- [Work instruction]: Extract the complete data exactly as given.

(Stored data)
-- ==== Sys2Proof/Certificates/Slice0/Obligations.lean ====
section
/-!
DEFINITION. The statements for the provers: what the commands of each family do, by the rules of the spec.
-/
open Sys2Proof (Byte DWord EthFrame Instr Issue RocePkt Slot Src TestFinding Via natField natSetField natToSigned)
open Sys2Proof.Machine

/-! ## The queue and the invariant -/

/-- The command at the front of the queue runs on the state with the queue's rest. -/
def Obligations.StepRunsFront : Prop :=
  ∀ (c : Instr) (cs : List Instr) (s : State), s.pending = c :: cs → step s = exec c { s with pending := cs }

/-- The invariant holds right after reset. -/
def Obligations.ResetInv : Prop := State.reset.Inv

/-- Every step keeps the invariant. -/
def Obligations.StepKeepsInv : Prop := ∀ s t : State, s.Inv → step s = .next t → t.Inv

/-- No command touches the queue of commands that wait. -/
def Obligations.ExecKeepsQueue : Prop :=
  ∀ (c : Instr) (s t : State), s.Inv → exec c s = .next t → t.pending = s.pending

/-! ## SEQ (R152, R157 to R161, R172) -/

/-- R158: the SEQ operations that compute a scalar result from scalar registers (a Fin 32 of 0 is S0, which reads zero). The
result lands 1 cycle later, 3 for MUL, and nothing but the core's issue state changes. -/
def Obligations.SeqArithmetic : Prop :=
  ∀ (s : State) (c : Fin 256) (rd ra rb : Fin 32) (imm : BitVec 32), s.Inv → SeqReady s c.val →
    let n := c.val
    let a := sreg (core s n) ra.val
    let b := sreg (core s n) rb.val
    let res (i : Instr) (lat : Nat) (v : DWord) : Prop :=
      Does i s (fun t => SeqIssued s t n (withResult (now s n + lat) (now s n) 0 (.sreg rd.val v)))
    res (.seqAdd c rd ra rb) 1 (BitVec.ofNat 64 ((a.toNat + b.toNat) % 2 ^ 64)) ∧
    res (.sub c rd ra rb) 1 (BitVec.ofInt 64 ((a.toNat : Int) - b.toNat)) ∧
    res (.and c rd ra rb) 1 (a &&& b) ∧
    res (.or c rd ra rb) 1 (a ||| b) ∧
    res (.xor c rd ra rb) 1 (a ^^^ b) ∧
    res (.shl c rd ra rb) 1 (BitVec.ofNat 64 (a.toNat * 2 ^ (b.toNat % 64))) ∧
    res (.shr c rd ra rb) 1 (BitVec.ofNat 64 (a.toNat / 2 ^ (b.toNat % 64))) ∧
    res (.sra c rd ra rb) 1 (BitVec.ofInt 64 (a.toInt / 2 ^ (b.toNat % 64))) ∧
    res (.mul c rd ra rb) 3 (BitVec.ofNat 64 (a.toNat * b.toNat)) ∧
    res (.addi c rd ra imm) 1 (BitVec.ofInt 64 (a.toInt + imm.toInt)) ∧
    res (.lih c rd ra imm) 1 (BitVec.ofNat 64 (imm.toNat * 2 ^ 32 + a.toNat % 2 ^ 32))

- [Reply]:
-- ==== Sys2Proof/Certificates/Slice0/Obligations.lean ====
section
/-!
DEFINITION. The statements for the provers: what the commands of each family do, by the rules of the spec.
-/
open Sys2Proof (Byte DWord EthFrame Instr Issue RocePkt Slot Src TestFinding Via natField natSetField natToSigned)
open Sys2Proof.Machine

/-! ## The queue and the invariant -/

/-- The command at the front of the queue runs on the state with the queue's rest. -/
def Obligations.StepRunsFront : Prop :=
  ∀ (c : Instr) (cs : List Instr) (s : State), s.pending = c :: cs → step s = exec c { s with pending := cs }

/-- The invariant holds right after reset. -/
def Obligations.ResetInv : Prop := State.reset.Inv

/-- Every step keeps the invariant. -/
def Obligations.StepKeepsInv : Prop := ∀ s t : State, s.Inv → step s = .next t → t.Inv

/-- No command touches the queue of commands that wait. -/
def Obligations.ExecKeepsQueue : Prop :=
  ∀ (c : Instr) (s t : State), s.Inv → exec c s = .next t → t.pending = s.pending

/-! ## SEQ (R152, R157 to R161, R172) -/

/-- R158: the SEQ operations that compute a scalar result from scalar registers (a Fin 32 of 0 is S0, which reads zero). The
result lands 1 cycle later, 3 for MUL, and nothing but the core's issue state changes. -/
def Obligations.SeqArithmetic : Prop :=
  ∀ (s : State) (c : Fin 256) (rd ra rb : Fin 32) (imm : BitVec 32), s.Inv → SeqReady s c.val →
    let n := c.val
    let a := sreg (core s n) ra.val
    let b := sreg (core s n) rb.val
    let res (i : Instr) (lat : Nat) (v : DWord) : Prop :=
      Does i s (fun t => SeqIssued s t n (withResult (now s n + lat) (now s n) 0 (.sreg rd.val v)))
    res (.seqAdd c rd ra rb) 1 (BitVec.ofNat 64 ((a.toNat + b.toNat) % 2 ^ 64)) ∧
    res (.sub c rd ra rb) 1 (BitVec.ofInt 64 ((a.toNat : Int) - b.toNat)) ∧
    res (.and c rd ra rb) 1 (a &&& b) ∧
    res (.or c rd ra rb) 1 (a ||| b) ∧
    res (.xor c rd ra rb) 1 (a ^^^ b) ∧
    res (.shl c rd ra rb) 1 (BitVec.ofNat 64 (a.toNat * 2 ^ (b.toNat % 64))) ∧
    res (.shr c rd ra rb) 1 (BitVec.ofNat 64 (a.toNat / 2 ^ (b.toNat % 64))) ∧
    res (.sra c rd ra rb) 1 (BitVec.ofInt 64 (a.toInt / 2 ^ (b.toNat % 64))) ∧
    res (.mul c rd ra rb) 3 (BitVec.ofNat 64 (a.toNat * b.toNat)) ∧
    res (.addi c rd ra imm) 1 (BitVec.ofInt 64 (a.toInt + imm.toInt)) ∧
    res (.lih c rd ra imm) 1 (BitVec.ofNat 64 (imm.toNat * 2 ^ 32 + a.toNat % 2 ^ 32))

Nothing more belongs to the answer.